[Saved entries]
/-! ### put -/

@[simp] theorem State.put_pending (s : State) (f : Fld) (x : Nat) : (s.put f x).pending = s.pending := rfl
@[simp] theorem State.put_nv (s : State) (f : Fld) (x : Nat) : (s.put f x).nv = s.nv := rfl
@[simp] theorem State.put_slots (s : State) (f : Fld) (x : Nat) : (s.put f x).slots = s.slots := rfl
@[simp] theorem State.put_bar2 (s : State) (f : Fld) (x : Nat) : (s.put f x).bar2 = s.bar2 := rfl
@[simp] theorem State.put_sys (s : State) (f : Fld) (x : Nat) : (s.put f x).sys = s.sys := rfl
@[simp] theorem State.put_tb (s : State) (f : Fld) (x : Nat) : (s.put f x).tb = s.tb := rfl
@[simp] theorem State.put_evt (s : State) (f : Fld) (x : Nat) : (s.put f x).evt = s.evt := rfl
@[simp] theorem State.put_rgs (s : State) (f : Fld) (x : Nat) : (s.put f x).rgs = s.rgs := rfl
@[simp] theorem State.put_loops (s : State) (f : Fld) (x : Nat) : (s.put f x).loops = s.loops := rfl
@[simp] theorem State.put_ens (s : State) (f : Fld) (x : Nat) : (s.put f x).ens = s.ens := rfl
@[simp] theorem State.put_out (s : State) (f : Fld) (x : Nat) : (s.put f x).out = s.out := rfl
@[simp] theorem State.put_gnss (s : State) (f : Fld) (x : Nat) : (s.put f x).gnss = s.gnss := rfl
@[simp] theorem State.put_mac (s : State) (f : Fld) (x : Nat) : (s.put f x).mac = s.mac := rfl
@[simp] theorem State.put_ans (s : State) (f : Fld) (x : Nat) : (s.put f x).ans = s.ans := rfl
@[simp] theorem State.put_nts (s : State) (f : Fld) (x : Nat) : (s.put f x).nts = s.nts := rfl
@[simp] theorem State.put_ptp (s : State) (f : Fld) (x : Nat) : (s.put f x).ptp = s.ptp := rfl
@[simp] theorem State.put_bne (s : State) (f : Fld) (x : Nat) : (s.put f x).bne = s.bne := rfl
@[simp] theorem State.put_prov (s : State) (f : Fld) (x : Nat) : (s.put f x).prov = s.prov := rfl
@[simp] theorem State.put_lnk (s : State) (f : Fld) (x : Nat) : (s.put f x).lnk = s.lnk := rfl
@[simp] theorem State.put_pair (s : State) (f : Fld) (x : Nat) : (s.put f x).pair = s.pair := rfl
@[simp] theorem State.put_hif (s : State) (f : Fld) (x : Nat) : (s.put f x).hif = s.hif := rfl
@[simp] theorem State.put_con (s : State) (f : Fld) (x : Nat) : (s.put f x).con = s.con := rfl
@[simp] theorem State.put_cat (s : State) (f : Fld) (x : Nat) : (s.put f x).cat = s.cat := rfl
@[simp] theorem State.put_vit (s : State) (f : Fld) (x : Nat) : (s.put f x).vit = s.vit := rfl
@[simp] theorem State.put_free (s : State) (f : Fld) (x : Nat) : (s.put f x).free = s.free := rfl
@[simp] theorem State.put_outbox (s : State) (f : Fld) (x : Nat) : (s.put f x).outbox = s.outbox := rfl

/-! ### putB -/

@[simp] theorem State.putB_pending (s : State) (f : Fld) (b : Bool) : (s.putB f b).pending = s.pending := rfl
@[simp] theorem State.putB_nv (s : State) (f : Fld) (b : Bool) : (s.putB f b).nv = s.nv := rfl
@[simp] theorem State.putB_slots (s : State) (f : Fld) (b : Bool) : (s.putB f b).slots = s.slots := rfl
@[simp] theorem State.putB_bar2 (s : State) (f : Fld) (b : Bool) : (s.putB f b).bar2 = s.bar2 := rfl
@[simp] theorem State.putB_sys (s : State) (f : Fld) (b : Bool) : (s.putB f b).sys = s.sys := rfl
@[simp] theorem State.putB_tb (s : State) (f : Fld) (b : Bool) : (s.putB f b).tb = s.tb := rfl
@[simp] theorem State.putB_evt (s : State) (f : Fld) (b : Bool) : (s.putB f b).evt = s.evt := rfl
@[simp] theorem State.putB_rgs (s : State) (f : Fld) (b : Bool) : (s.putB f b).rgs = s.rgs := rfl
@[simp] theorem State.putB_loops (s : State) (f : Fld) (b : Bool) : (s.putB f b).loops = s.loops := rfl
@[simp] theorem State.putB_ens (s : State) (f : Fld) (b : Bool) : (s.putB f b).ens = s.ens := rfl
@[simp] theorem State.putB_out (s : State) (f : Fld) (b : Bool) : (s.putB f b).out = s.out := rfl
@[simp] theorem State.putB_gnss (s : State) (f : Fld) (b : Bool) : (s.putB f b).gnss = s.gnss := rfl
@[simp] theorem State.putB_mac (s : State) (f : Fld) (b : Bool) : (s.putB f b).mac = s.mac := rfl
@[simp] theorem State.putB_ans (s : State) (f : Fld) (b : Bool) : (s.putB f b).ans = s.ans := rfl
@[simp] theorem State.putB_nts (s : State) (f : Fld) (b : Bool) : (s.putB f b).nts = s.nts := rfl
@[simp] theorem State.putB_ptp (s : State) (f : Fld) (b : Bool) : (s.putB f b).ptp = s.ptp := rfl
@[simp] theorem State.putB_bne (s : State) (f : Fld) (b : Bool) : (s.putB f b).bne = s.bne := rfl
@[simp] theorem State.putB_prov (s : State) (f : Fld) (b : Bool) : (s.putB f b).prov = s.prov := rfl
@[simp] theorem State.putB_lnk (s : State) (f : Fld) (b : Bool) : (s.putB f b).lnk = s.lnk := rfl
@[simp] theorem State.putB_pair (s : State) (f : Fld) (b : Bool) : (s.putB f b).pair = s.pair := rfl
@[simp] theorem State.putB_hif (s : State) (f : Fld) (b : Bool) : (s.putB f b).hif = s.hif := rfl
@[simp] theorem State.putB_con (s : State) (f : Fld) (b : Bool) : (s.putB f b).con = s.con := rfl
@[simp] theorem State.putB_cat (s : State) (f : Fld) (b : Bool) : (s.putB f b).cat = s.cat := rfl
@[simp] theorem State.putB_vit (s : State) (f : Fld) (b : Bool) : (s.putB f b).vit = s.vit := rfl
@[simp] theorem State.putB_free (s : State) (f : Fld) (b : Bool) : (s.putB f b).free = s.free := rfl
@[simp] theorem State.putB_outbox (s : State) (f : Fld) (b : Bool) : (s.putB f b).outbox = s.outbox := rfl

Task goal —
Print the records above in full, exactly.

Solution to this problem —
/-! ### put -/

@[simp] theorem State.put_pending (s : State) (f : Fld) (x : Nat) : (s.put f x).pending = s.pending := rfl
@[simp] theorem State.put_nv (s : State) (f : Fld) (x : Nat) : (s.put f x).nv = s.nv := rfl
@[simp] theorem State.put_slots (s : State) (f : Fld) (x : Nat) : (s.put f x).slots = s.slots := rfl
@[simp] theorem State.put_bar2 (s : State) (f : Fld) (x : Nat) : (s.put f x).bar2 = s.bar2 := rfl
@[simp] theorem State.put_sys (s : State) (f : Fld) (x : Nat) : (s.put f x).sys = s.sys := rfl
@[simp] theorem State.put_tb (s : State) (f : Fld) (x : Nat) : (s.put f x).tb = s.tb := rfl
@[simp] theorem State.put_evt (s : State) (f : Fld) (x : Nat) : (s.put f x).evt = s.evt := rfl
@[simp] theorem State.put_rgs (s : State) (f : Fld) (x : Nat) : (s.put f x).rgs = s.rgs := rfl
@[simp] theorem State.put_loops (s : State) (f : Fld) (x : Nat) : (s.put f x).loops = s.loops := rfl
@[simp] theorem State.put_ens (s : State) (f : Fld) (x : Nat) : (s.put f x).ens = s.ens := rfl
@[simp] theorem State.put_out (s : State) (f : Fld) (x : Nat) : (s.put f x).out = s.out := rfl
@[simp] theorem State.put_gnss (s : State) (f : Fld) (x : Nat) : (s.put f x).gnss = s.gnss := rfl
@[simp] theorem State.put_mac (s : State) (f : Fld) (x : Nat) : (s.put f x).mac = s.mac := rfl
@[simp] theorem State.put_ans (s : State) (f : Fld) (x : Nat) : (s.put f x).ans = s.ans := rfl
@[simp] theorem State.put_nts (s : State) (f : Fld) (x : Nat) : (s.put f x).nts = s.nts := rfl
@[simp] theorem State.put_ptp (s : State) (f : Fld) (x : Nat) : (s.put f x).ptp = s.ptp := rfl
@[simp] theorem State.put_bne (s : State) (f : Fld) (x : Nat) : (s.put f x).bne = s.bne := rfl
@[simp] theorem State.put_prov (s : State) (f : Fld) (x : Nat) : (s.put f x).prov = s.prov := rfl
@[simp] theorem State.put_lnk (s : State) (f : Fld) (x : Nat) : (s.put f x).lnk = s.lnk := rfl
@[simp] theorem State.put_pair (s : State) (f : Fld) (x : Nat) : (s.put f x).pair = s.pair := rfl
@[simp] theorem State.put_hif (s : State) (f : Fld) (x : Nat) : (s.put f x).hif = s.hif := rfl
@[simp] theorem State.put_con (s : State) (f : Fld) (x : Nat) : (s.put f x).con = s.con := rfl
@[simp] theorem State.put_cat (s : State) (f : Fld) (x : Nat) : (s.put f x).cat = s.cat := rfl
@[simp] theorem State.put_vit (s : State) (f : Fld) (x : Nat) : (s.put f x).vit = s.vit := rfl
@[simp] theorem State.put_free (s : State) (f : Fld) (x : Nat) : (s.put f x).free = s.free := rfl
@[simp] theorem State.put_outbox (s : State) (f : Fld) (x : Nat) : (s.put f x).outbox = s.outbox := rfl

/-! ### putB -/

@[simp] theorem State.putB_pending (s : State) (f : Fld) (b : Bool) : (s.putB f b).pending = s.pending := rfl
@[simp] theorem State.putB_nv (s : State) (f : Fld) (b : Bool) : (s.putB f b).nv = s.nv := rfl
@[simp] theorem State.putB_slots (s : State) (f : Fld) (b : Bool) : (s.putB f b).slots = s.slots := rfl
@[simp] theorem State.putB_bar2 (s : State) (f : Fld) (b : Bool) : (s.putB f b).bar2 = s.bar2 := rfl
@[simp] theorem State.putB_sys (s : State) (f : Fld) (b : Bool) : (s.putB f b).sys = s.sys := rfl
@[simp] theorem State.putB_tb (s : State) (f : Fld) (b : Bool) : (s.putB f b).tb = s.tb := rfl
@[simp] theorem State.putB_evt (s : State) (f : Fld) (b : Bool) : (s.putB f b).evt = s.evt := rfl
@[simp] theorem State.putB_rgs (s : State) (f : Fld) (b : Bool) : (s.putB f b).rgs = s.rgs := rfl
@[simp] theorem State.putB_loops (s : State) (f : Fld) (b : Bool) : (s.putB f b).loops = s.loops := rfl
@[simp] theorem State.putB_ens (s : State) (f : Fld) (b : Bool) : (s.putB f b).ens = s.ens := rfl
@[simp] theorem State.putB_out (s : State) (f : Fld) (b : Bool) : (s.putB f b).out = s.out := rfl
@[simp] theorem State.putB_gnss (s : State) (f : Fld) (b : Bool) : (s.putB f b).gnss = s.gnss := rfl
@[simp] theorem State.putB_mac (s : State) (f : Fld) (b : Bool) : (s.putB f b).mac = s.mac := rfl
@[simp] theorem State.putB_ans (s : State) (f : Fld) (b : Bool) : (s.putB f b).ans = s.ans := rfl
@[simp] theorem State.putB_nts (s : State) (f : Fld) (b : Bool) : (s.putB f b).nts = s.nts := rfl
@[simp] theorem State.putB_ptp (s : State) (f : Fld) (b : Bool) : (s.putB f b).ptp = s.ptp := rfl
@[simp] theorem State.putB_bne (s : State) (f : Fld) (b : Bool) : (s.putB f b).bne = s.bne := rfl
@[simp] theorem State.putB_prov (s : State) (f : Fld) (b : Bool) : (s.putB f b).prov = s.prov := rfl
@[simp] theorem State.putB_lnk (s : State) (f : Fld) (b : Bool) : (s.putB f b).lnk = s.lnk := rfl
@[simp] theorem State.putB_pair (s : State) (f : Fld) (b : Bool) : (s.putB f b).pair = s.pair := rfl
@[simp] theorem State.putB_hif (s : State) (f : Fld) (b : Bool) : (s.putB f b).hif = s.hif := rfl
@[simp] theorem State.putB_con (s : State) (f : Fld) (b : Bool) : (s.putB f b).con = s.con := rfl
@[simp] theorem State.putB_cat (s : State) (f : Fld) (b : Bool) : (s.putB f b).cat = s.cat := rfl
@[simp] theorem State.putB_vit (s : State) (f : Fld) (b : Bool) : (s.putB f b).vit = s.vit := rfl
@[simp] theorem State.putB_free (s : State) (f : Fld) (b : Bool) : (s.putB f b).free = s.free := rfl
@[simp] theorem State.putB_outbox (s : State) (f : Fld) (b : Bool) : (s.putB f b).outbox = s.outbox := rfl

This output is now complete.